But when she reached her car and gasped at the sight of it. She knew it was damaged when she hit the wall. Edwin had said she “might” not be able to drive it. But this was…

“Oh my God…” she breathed. How had she survived this? The entire front end was smashed, glass shattered, the steering wheel bent in an unnatural direction.

No…that couldn’t be. She’d had a superficial head injury, and it had healed quickly. Someone had done something to her car. Taken it, driven it and smashed it against a wall at a hundred miles an hour. Someone wanted to keep her trapped here. She wouldn’t let them. She’d walked to town if she had to.
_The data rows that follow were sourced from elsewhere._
-- ==== Sys2Proof/Machine/Matrix.lean ====
section
/-! DEFINITION. Major 0x30: MMA, MMAZ, MMAAD, MSCA, MSCARS, GEOM, MSYNC and PSRD (chapters The accumulator handle and
the matrix unit and The adapter). -/

namespace Sys2Proof.Machine

/-! ## MMA, MMAZ and MMAAD (R220, R221, R248 to R250) -/

/-- The value checks of the control word and the tile descriptors (R221 check 1). -/
def tileValues (d a b : Word) (adapter : Bool) : M Unit := do
  if bits d.toNat 14 2 ≠ 0 ∨ (bits d.toNat 48 16 ≠ 0 ∧ adapter = false) then handleRange 1 0
  if cK d = 0 then handleRange 2 0
  if bits a.toNat 43 21 ≠ 0 ∨ tOff a % 64 ≠ 0 then handleRange 1 1
  if !formatsA.contains (tFmt a) then handleRange 4 1
  if bits b.toNat 43 21 ≠ 0 ∨ tOff b % 64 ≠ 0 then handleRange 1 2
  if !formatsB.contains (tFmt b) then handleRange 4 2

/-- TVAL of TAG_MISMATCH (R203). -/
def tagTval (ta tb : Nat) (tp : Option (BitVec 6)) (reason : Nat) : Word :=
  BitVec.ofNat 64 (ta + tb * 2 ^ 8 + (match tp with | some t => t.toNat * 2 ^ 16 | none => 2 ^ 22) + reason * 2 ^ 24)

/-- The tag checks in their order (R203). -/
def tagReason (ta tb k : Nat) (zero : Bool) (tp : Option (BitVec 6)) : Option Nat :=
  if tagInvalid ta || tagInvalid tb then some 2
  else if ta ≠ tb then some 1
  else if tagOn ta ∧ k % blockOf (tagBs ta) ≠ 0 then some 4
  else match tp with
    | some t => if !zero && t.toNat != ta then some 3 else none
    | none => none

/-- The checks that the three share (R221). -/
def tileChecks (d a b : Word) (adapter zero : Bool) : M Unit := do
  tileValues d a b adapter
  let tp := (← myCore).tagOf (cPs d)
  match tagReason (tTag a) (tTag b) (cK d) zero tp with
  | some r => trap Cause.tagMismatch (tagTval (tTag a) (tTag b) tp r)
  | none => pure ()
  if 2 ^ 20 < tileEnd a (!tTr a) (cRows d) (cK d) then handleRange 3 1
  if cRows d ≠ [] ∧ 2 ^ 20 < tileEnd b (tTr b) (cCols d) (cK d) then handleRange 3 2

/-- The tag after acceptance (R202). -/
def acceptTag (d a : Word) (zero : Bool) : M (List Undo) := do
  if zero || ((← myCore).tagOf (cPs d)).isNone then
    return [← setPsTag (cPs d) (some (BitVec.ofNat 6 (tTag a)))]
  else return []

/-- MMA and MMAZ. -/
def mma (op : MxOp) (zero : Bool) (d a b : Reg) (s : State) : Host.Outcome State Fault Refusal :=
  mxIssue [fIn d, fIn a, fIn b] (do
    mxRoom
    let w ← rdF d
    let x ← rdF a
    let y ← rdF b
    tileChecks w x y false zero
    let u ← acceptTag w x zero
    let _ ← mxAccept { MxCmd.new op with d := w, a := x, b := y, undo := u }) s

/-- MMA (R220, R221). -/
def execMma (d a b : Reg) (s : State) : Host.Outcome State Fault Refusal := mma .mma false d a b s

/-- MMAZ (R220, R221). -/
def execMmaz (d a b : Reg) (s : State) : Host.Outcome State Fault Refusal := mma .mmaz true d a b s

/-- TVAL of ADAPTER_TABLE (R250). -/
def adapterTval (reason row id : Nat) : Word := BitVec.ofNat 64 (reason + row * 16 + id * 2 ^ 8)

/-- Checks 1 and 2 of R250: the entry of an identifier. -/
def adapterEntry (id row k : Nat) (adt : BitVec 32) : M AdEntry := do
  let o ← myOctet
  match ← ask fun s => (s.octet o).lookup id with
  | none => trap Cause.adapterTable (adapterTval 1 row id)
  | some e =>
    if 64 * e.2.klim < 128 * adKB adt + k ∨ 64 * e.2.nlim < 16 * adNB adt + 16 ∨ 63 < ceilDiv k 64 then
      trap Cause.adapterTable (adapterTval 2 row id)
    return e.2

/-- The entries of the active rows, in ascending order (R249, R250). -/
def bindRows (ids : List Word) (d a : Word) (adt : BitVec 32) : List Nat → M (List (Nat × AdEntry))
  | [] => return []
  | r :: rs => do
    let id := bits (ids.getD (r / 4) 0).toNat (16 * (r % 4)) 16
    if id = 0 then bindRows ids d a adt rs
    else
      let e ← adapterEntry id r (cK d) adt
      if e.tag ≠ tTag a then
        trap Cause.tagMismatch (BitVec.ofNat 64 (tTag a + e.tag * 2 ^ 8 + 5 * 2 ^ 24))
      let l ← bindRows ids d a adt rs
      return (r, e) :: l

/-- MMAAD (R248 to R250): the identifier list is read at acceptance. -/
def execMmaad (d a b : Reg) (s : State) : Host.Outcome State Fault Refusal :=
  mxIssue [fIn d, fIn a, fIn b] (do
    mxRoom
    let w ← rdF d
    let x ← rdF a
    let y ← rdF b
    let zero := w.getLsbD 63
    tileChecks w x y true zero
    let o ← myOctet
    let at_ := scratchBase o + 32 * bits w.toNat 48 15
    let g ← ask fun s => s.checkRead at_ 32
    set g.1
    match g.2 with
    | some f => mxDiscarded f
    | none =>
      let ids ← ask fun s => s.words at_ 4
      let adt := (← myCore).adtbase
      let bound ← bindRows ids w x adt (cRows w)
      let u ← acceptTag w x zero
      let _ ← mxAccept { MxCmd.new .mmaad with d := w, a := x, b := y, bound := bound, undo := u }) s

/-! ## MSCA and MSCARS (R236, R237) -/

/-- The checks of a scale descriptor's value (R237). -/
def scaleValue (w : Word) (operand : Nat) : M Unit := do
  if bits w.toNat 25 39 ≠ 0 ∨ (scaleOne w = true ∧ bits w.toNat 0 24 ≠ 0) then handleRange 1 operand
  if !scaleOne w then
    if bits w.toNat 20 4 ≠ 5 ∧ bits w.toNat 20 4 ≠ 7 then handleRange 4 operand
    if bits w.toNat 0 20 % scaleSize w ≠ 0 then handleRange 5 operand

/-- The bytes of a scale vector that are read lie in the scratchpad (R237). -/
def scaleRange (w : Word) (act : List Nat) (operand : Nat) : M Unit :=
  match act.getLast? with
  | some m => if !scaleOne w && decide (2 ^ 20 < bits w.toNat 0 20 + (m + 1) * scaleSize w) then handleRange 3 operand else pure ()
  | none => pure ()

/-- HANDLE_UNCONF of a handle that is FREE in the accepted view (R228). -/
def handleNamed (h : Nat) : M Handle := do
  let o ← myOctet
  let x ← ask fun s => (s.octet o).handle h
  if x.free then trap Cause.handleUnconf (BitVec.ofNat 64 h)
  return x

/-- MSCA and MSCARS. -/
def msca (op : MxOp) (d a b : Reg) (s : State) : Host.Outcome State Fault Refusal :=
  mxIssue [fIn d, fIn a, fIn b] (do
    mxRoom
    let w ← rdF d
    let x ← rdF a
    let y ← rdF b
    if bits w.toNat 8 5 ≠ 0 ∨ bits w.toNat 14 2 ≠ 0 ∨ bits w.toNat 48 16 ≠ 0 then handleRange 1 0
    scaleValue x 1
    scaleValue y 2
    scaleRange x (cRows w) 1
    scaleRange y (cCols w) 2
    let h ← handleNamed (sH w)
    let g := (← myCore).mgen
    if op = .msca ∧ h.gen ≠ g then
      trap Cause.scaleGen (BitVec.ofNat 64 (h.gen.toNat + g.toNat * 2 ^ 8 + sH w * 2 ^ 16))
    let u ← if op = .msca then pure [] else setView (sH w) ⟨none, some g, none⟩
    let c := tagFactor ((← myCore).tagOf (cPs w))
    let _ ← mxAccept { MxCmd.new op with d := w, a := x, b := y, c := c, genOld := h.gen, undo := u }) s

/-- MSCA (R236 to R238). -/
def execMsca (d a b : Reg) (s : State) : Host.Outcome State Fault Refusal := msca .msca d a b s

/-- MSCARS (R236 to R238). -/
def execMscars (d a b : Reg) (s : State) : Host.Outcome State Fault Refusal := msca .mscars d a b s

/-! ## GEOM, MSYNC and PSRD -/

/-- The masks of a tile inside a matrix of M × N (R219). -/
def geomMasks (trow tcol m n : Nat) : Nat :=
  (List.range 16).foldl (fun acc i =>
    acc + (if 16 * trow + i < m then 2 ^ (16 + i) else 0) + if 16 * tcol + i < n then 2 ^ (32 + i) else 0) 0

/-- GEOM (R219). -/
def execGeom (d a : Reg) (s : State) : Host.Outcome State Fault Refusal :=
  mxIssue [fIn a, fOut d] (do
    let x ← rdF a
    let g := (← myCore).gauge.toNat
    wrF d (BitVec.ofNat 64 (geomMasks (bits g 0 28) (bits g 28 28) (bits x.toNat 0 32) (bits x.toNat 32 32)))) s

/-- MSYNC (R211). -/
def execMsync (s : State) : Host.Outcome State Fault Refusal :=
  mxIssue [] (do
    let o ← myOctet
    let x ← myIdx
    if (← ask fun s => (s.octet o).cmds).any fun c => c.core = x then wait .matrix) s

/-- The row word of PSRD and REDA (R223). -/
def rowWord (w : Word) : M Unit := if 16 ≤ w.toNat then handleRange 1 2 else pure ()

/-- Writing a register group in order (R223, R226). -/
def putGroup (d : Reg) (v : List VWord) : M Unit := do
  for r in (groupRegs d v.length).zip v do
    wrV r.1 r.2 (BitVec.allOnes 128)

/-- PSRD (R223, R224). -/
def execPsrd (d k b : Reg) (s : State) : Host.Outcome State Fault Refusal :=
  mxWait noHint ((groupRegs d 2).map vOut ++ [fIn b]) (do
    let w ← rdF b
    rowWord w
    return { MxCmd.new .psrd with b := w, k := k.val })
    (fun _ v _ => putGroup d v) s

end Sys2Proof.Machine
end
She’d run.

She started to step out of the courtyard but then saw movement on the cobblestone.

Gasping, she pulled her foot back.

A snake. A big one, black and coiled, lay on the road guarding it like a one-headed Cerberus. She leapt back. A woman alone at night? She should take a knife with her. She turned to run back to her cottage.

And there she was. A flash of a white dress in the dark.

On pure instinct, and with a rush of terror and determination, Gwen raced across campus, running as fast and as hard as she could. She would not let The Bride/Miss Muir elude her this time.

The Bride seemed to notice her but too late. Gwen grabbed a handful of the woman’s hair as she descended the stone stairs from the turret.

Gwen stared down at the chunk of hair in her hand. She tried to scream. But a hand covered her mouth and silenced her scream.

Then she saw the face of The Bride.

The hand came off her mouth.

“Laird?”

“Um…hi, Miss Ashby,” he said, looking immediately apologetic and embarrassed.

Her stomach nearly dropped out of the bottom of her feet at the shock and relief that it was Laird, only Laird, in a white dress.

What the hell?

“What are you doing out here, Laird? What is all this?” she demanded.

“Nothing. Just, scaring the guys. Playing ghost. Just a trick. A prank,” he said, his voice high pitched and nervous.

“Just a prank? You scared the hell out of me. You’ve been scaring the hell out of me ever since I got here. What possessed you—”

“Laird?”

Gwen looked up at the sound of a familiar voice.

A voice with a slight stammer.

“Miss Ashby, look. I can explain,” Laird said, and he grabbed her hand. Gwen pulled away from him and rushed up the stairs. “It’s not what you think!”

At the top of the stairs was a small stone archway that led into the turret. And there inside the little room, no bigger than five-feet across and five-feet wide, sat Christopher.

He wore boxer shorts and a white T-shirt. A small oil lamp burned at his side. She could see the seams of his T-shirt. It was inside out.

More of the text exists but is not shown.